In order to curtail this issue, researchers from Imperial College London suggested a technique that could detect copyrighted data used for AI training. This mechanism is detailed in a paper posted on arXiv. According to TechXplore, the team took inspiration from early 20th-century map makers, who intentionally inserted fictitious places into their maps in order to spot illegal copies. Accordingly, they suggested the addition of “copyright traps” into the original copyrighted text, so that it could later be detected when it shows up on the trained LLM’s output, proving illegal use. This is best fitting for online content, where the copyright trap could be hidden from the user but still likely to be picked up by a data scraper.

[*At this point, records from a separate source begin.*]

-- ==== Sys2Proof/Safety.lean ====
section
/-! DEFINITION. The terms in which statements about the machine are made: the invariants of a state, when an operand can
be reached without an exception, what it holds and what writing it leaves, and the families of instructions of one
shape. Operands are described with paging off (20_memory.md R220); translation has statements of its own. -/

namespace Sys2Proof.Machine

/-! ## Invariants -/

/-- The bits of EFLAGS that no state of this model has other than as R55 fixes them, and VM, which stays 0
(10_state.md R55, R63). -/
def State.flagsLegal (s : State) : Bool := s.eflags &&& 0xFFFE802A == 2

/-- CR0: PG only with PE, and the bits the spec leaves undefined at the model's 0 (10_state.md R86, log 1). -/
def State.cr0Legal (s : State) : Bool := (!s.pg || s.pe) && s.cr0 &&& 0x7FFFFFE0 == 0

/-- No breakpoint is enabled and GD is 0 (10_state.md R98, 92_eei_decisions.md D4). -/
def State.noBreakpoint (s : State) : Bool := s.dr7 &&& 0x20FF == 0

/-- What every step keeps: canonical memory, legal EFLAGS, CR0 and DR7, and 32 TLB entries (10_state.md R105). -/
def State.Inv (s : State) : Prop :=
  Memory.wf s.mem = true ∧ s.flagsLegal = true ∧ s.cr0Legal = true ∧ s.noBreakpoint = true ∧ s.tlb.length = 32

/-- In real-address mode the privilege level is 0 (10_state.md R73, R130). -/
def State.levelLegal (s : State) : Prop := s.pe = false → s.cpl = 0

/-! ## Running a computation -/

/-- The working state in which the meaning of an instruction starts. -/
def Tx.start (s : State) : Tx := { cur := s, base := s, ext := false }

/-- The state after an instruction that goes on to the next one, `t` being what its operation left
(10_state.md R51, R62). -/
def State.finish (s t : State) : State := complete s t.advance

/-- `k` free values drawn (log 6). -/
def State.drawn (s : State) (k : Nat) : State := { s with freeCtr := s.freeCtr + k }

/-- The free value drawn after `k` others (log 6). -/
def State.any (s : State) (k : Nat) : Dword := Config.freeValue (s.freeCtr + k)

/-! ## Flags -/

/-- The low eight bits hold an even number of ones: what PF says (10_state.md R55). -/
def evenOnes {n : Nat} (r : BitVec n) : Bool := ((List.range 8).countP fun i => r.getLsbD i) % 2 == 0

/-- ZF, SF and PF describe the result `r`: zero, negative, even parity (41_arithmetic.md R450). -/
def Flags.describes {n : Nat} (f : Flags) (r : BitVec n) : Prop :=
  (f.zf = true ↔ r.toNat = 0) ∧ (f.sf = true ↔ r.toInt < 0) ∧ f.pf = evenOnes r

/-! ## Memory operands, paging off -/

/-- The physical addresses of `n` bytes at `off` in segment `r` while paging is off (20_memory.md R154, R220). -/
def State.addrs (s : State) (r : Sreg) (off : Dword) (n : Nat) : List Dword := addrsFrom ((s.seg r).base + off) n

/-- The `n` bytes at `off` in segment `r` can be read, or written, without an exception: paging is off, the checks of
20_memory.md R200 pass, and the bytes are RAM. -/
def State.reachable (s : State) (r : Sreg) (off : Dword) (n : Nat) (write : Bool) : Bool :=
  !s.pg && (s.seg r).valid && ((s.seg r).allows write || (r == .cs && !s.pe)) && (s.seg r).inLimit off n &&
    (s.addrs r off n).all fun pa => s.kindAt pa.toNat == .ram

/-- The value of `w` bits that the bytes at `pas` hold (20_memory.md R141). -/
def State.valueAt (s : State) (w : Nat) (pas : List Dword) : BitVec w := leVal w (pas.map s.byteAt)

/-- The value at `off` in segment `r`, `n` bytes. -/
def State.load (s : State) (r : Sreg) (off : Dword) (n w : Nat) : BitVec w := s.valueAt w (s.addrs r off n)

/-- The state after the `n` low bytes of `v` are stored at `off` in segment `r`. -/
def State.store (s : State) (r : Sreg) (off : Dword) (n : Nat) {w : Nat} (v : BitVec w) : State :=
  s.storeBytes (s.addrs r off n) (leBytes n v)

/-! ## Register-or-memory operands -/

/-- A byte operand can be reached. -/
def State.ok8 (s : State) (e : RM Reg8) (write : Bool) : Bool :=
  match e with
  | .reg _ => true
  | .mem m => s.reachable (s.effSeg m) (s.effOff m) 1 write

/-- The value of a byte operand. -/
def State.get8 (s : State) : RM Reg8 → Byte
  | .reg r => s.reg8 r
  | .mem m => s.load (s.effSeg m) (s.effOff m) 1 8

/-- The state after a byte operand is written. -/
def State.put8 (s : State) (e : RM Reg8) (v : Byte) : State :=
  match e with
  | .reg r => s.setReg8 r v
  | .mem m => s.store (s.effSeg m) (s.effOff m) 1 v

/-- An operand of `w` bits can be reached. -/
def State.okV (s : State) (w : Nat) (e : RM Gpr) (write : Bool) : Bool :=
  match e with
  | .reg _ => true
  | .mem m => s.reachable (s.effSeg m) (s.effOff m) (w / 8) write

/-- The value of an operand of `w` bits. -/
def State.getV (s : State) (w : Nat) : RM Gpr → BitVec w
  | .reg r => s.gprLow w r
  | .mem m => s.load (s.effSeg m) (s.effOff m) (w / 8) w

/-- The state after an operand of `w` bits is written. -/
def State.putV (s : State) {w : Nat} (e : RM Gpr) (v : BitVec w) : State :=
  match e with
  | .reg r => s.setGprLow r v
  | .mem m => s.store (s.effSeg m) (s.effOff m) (w / 8) v

/-- A byte source: an operand or an immediate. -/
inductive Src8 where
  | rm (e : RM Reg8)
  | imm (ib : Byte)
  deriving DecidableEq, Repr

/-- A source of the operand size: an operand, a full immediate, or a byte immediate that is sign-extended
(30_encoding.md R335, R336). -/
inductive SrcV where
  | rm (e : RM Gpr)
  | imm (iv : Dword)
  | immB (ib : Byte)
  deriving DecidableEq, Repr

/-- A byte source can be read. -/
def State.okSrc8 (s : State) : Src8 → Bool
  | .rm e => s.ok8 e false
  | .imm _ => true

/-- The value of a byte source. -/
def State.src8 (s : State) : Src8 → Byte
  | .rm e => s.get8 e
  | .imm ib => ib

/-- A source of `w` bits can be read. -/
def State.okSrcV (s : State) (w : Nat) : SrcV → Bool
  | .rm e => s.okV w e false
  | .imm _ | .immB _ => true

/-- The value of a source of `w` bits. -/
def State.srcV (s : State) (w : Nat) : SrcV → BitVec w
  | .rm e => s.getV w e
  | .imm iv => iv.setWidth w
  | .immB ib => ib.signExtend w

/-! ## The stack -/

/-- A push of `n` bytes can be made (40_data_movement.md R401). -/
def State.canPush (s : State) (n : Nat) : Bool :=
  s.reachable .ss (stackOff s.stack32 (s.gpr .esp - BitVec.ofNat 32 n)) n true

/-- The state after a push of the `n` low bytes of `v` (40_data_movement.md R401). -/
def State.pushed (s : State) (n : Nat) {w : Nat} (v : BitVec w) : State :=
  let off := stackOff s.stack32 (s.gpr .esp - BitVec.ofNat 32 n)
  (s.store .ss off n v).setSp off

/-- `count` pushes of `n` bytes can be made one after the other. -/
def State.canPushAll (s : State) (n count : Nat) : Bool :=
  (s.pushOffs n count).all fun off => s.reachable .ss off n true

/-- The state after pushes of the `n` low bytes of each of `vs`. -/
def State.pushedAll (s : State) (n : Nat) (vs : List Dword) : State :=
  let t := ((s.pushOffs n vs.length).zip vs).foldl (fun t c => t.storeBytes (s.addrs .ss c.1 n) (leBytes n c.2)) s
  t.setSp (s.gpr .esp - BitVec.ofNat 32 (n * vs.length))

/-- A pop of `n` bytes can be made (40_data_movement.md R402). -/
def State.canPop (s : State) (n : Nat) : Bool := s.reachable .ss s.sp n false

/-- The value at the top of the stack. -/
def State.top (s : State) (n w : Nat) : BitVec w := s.load .ss s.sp n w

/-- The state after a pop of `n` bytes: the stack pointer moved. -/
def State.popped (s : State) (n : Nat) : State := s.setSp (s.gpr .esp + BitVec.ofNat 32 n)

/-! ## Descriptors and segment loads, paging off -/

/-- The descriptor a selector names, with its bytes in RAM (20_memory.md R174). -/
def State.descFor (s : State) (sel : Word) : Option Desc :=
  match s.descTable sel with
  | none => none
  | some (tb, tl) =>
    let index := (sel.extractLsb' 3 13).toNat
    let addr := tb + BitVec.ofNat 32 (index * 8)
    if tl.toNat < index * 8 + 7 then none
    else if !s.pg && (addrsFrom addr 8).all fun pa => s.kindAt pa.toNat == .ram then
      some { raw := s.valueAt 64 (addrsFrom addr 8), addr := addr }
    else none

/-- The state after the accessed bit of a descriptor is set (20_memory.md R167). -/
def State.accessed (s : State) (d : Desc) : State :=
  if d.typ.getLsbD 0 then s else s.storeByte (d.addr + 5) (s.byteAt (d.addr + 5) ||| 1)

/-- The checks of a load of SS pass (20_memory.md R181). -/
def State.ssFits (s : State) (sel : Word) (d : Desc) : Bool :=
  rpl sel == s.cpl && d.writableData && d.dpl == s.cpl && d.p

/-- The checks of a load of DS, ES, FS or GS pass (20_memory.md R180). -/
def State.dataFits (s : State) (sel : Word) (d : Desc) : Bool :=
  d.readable && d.p &&
    (d.isCode && d.conforming || decide (s.cpl.toNat ≤ d.dpl.toNat ∧ (rpl sel).toNat ≤ d.dpl.toNat))

/-- A segment register other than CS can be loaded with `sel` (20_memory.md R180, R181, R183). -/
def State.canLoadSeg (s : State) (r : Sreg) (sel : Word) : Bool :=
  !s.pe ||
    if r = .ss then !isNull sel && (s.descFor sel).any (s.ssFits sel)
    else isNull sel || (s.descFor sel).any (s.dataFits sel)

/-- The state after a segment register other than CS is loaded with `sel` (20_memory.md R173, R180, R183). -/
def State.loadedSeg (s : State) (r : Sreg) (sel : Word) : State :=
  if !s.pe then s.setSeg r ((s.seg r).realLoad sel)
  else if isNull sel && r != .ss then s.setSeg r (nullSeg (s.seg r) sel)
  else
    match s.descFor sel with
    | some d => (s.accessed d).setSeg r (d.toSeg sel)
    | none => s

/-- The error code that names a selector: its index and its table (20_memory.md R175). -/
def selCode (sel : Word) : Word := sel &&& 0xFFFC

/-- The bytes the descriptor of `sel` would be read from are RAM, or the selector is outside its table. -/
def State.tableRam (s : State) (sel : Word) : Bool :=
  match s.descTable sel with
  | none => true
  | some (tb, tl) =>
    let index := (sel.extractLsb' 3 13).toNat
    decide (tl.toNat < index * 8 + 7) ||
      (!s.pg && (addrsFrom (tb + BitVec.ofNat 32 (index * 8)) 8).all fun pa => s.kindAt pa.toNat == .ram)

/-- The data segment `d` may not be used from CPL through the selector `sel`: it is neither conforming code nor of a level
that admits both (20_memory.md R180). -/
def State.dataDenied (s : State) (sel : Word) (d : Desc) : Bool :=
  !(d.isCode && d.conforming) && decide (d.dpl.toNat < s.cpl.toNat ∨ d.dpl.toNat < (rpl sel).toNat)

/-- The exception that a load of a segment register other than CS with `sel` raises in protected mode, vector and error
code; none where the load succeeds (20_memory.md R180, R181). -/
def State.segFault (s : State) (r : Sreg) (sel : Word) : Option (Byte × Word) :=
  if isNull sel then (if r = .ss then some (13, 0) else none)
  else
    match s.descFor sel with
    | none => some (13, selCode sel)
    | some d =>
      if r = .ss then
        if rpl sel != s.cpl || !d.writableData || d.dpl != s.cpl then some (13, selCode sel)
        else if !d.p then some (12, selCode sel)
        else none
      else if !d.readable || s.dataDenied sel d then some (13, selCode sel)
      else if !d.p then some (11, selCode sel)
      else none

However, the team explains that it is still possible for developers to avoid detection by creating ways to remove these traps. Therefore, they suggest varying traps and implanting them across many articles. They explain that removing all of them is likely to pose a significant challenge for developers, making it easier for creators to see when their data has been used without permission.

This “paper towns” theory was validated in a successful experiment the researchers conducted along with a team in France, that involved developing their own LLM and injecting numerous copyright traps into its training set.

The researchers hope that this research will incentivize LLM developers to be more transparent with the data they use for training, something they are currently reluctant to do. They believe that this way, authors who unknowingly contribute to LLM training will be properly compensated for their original work.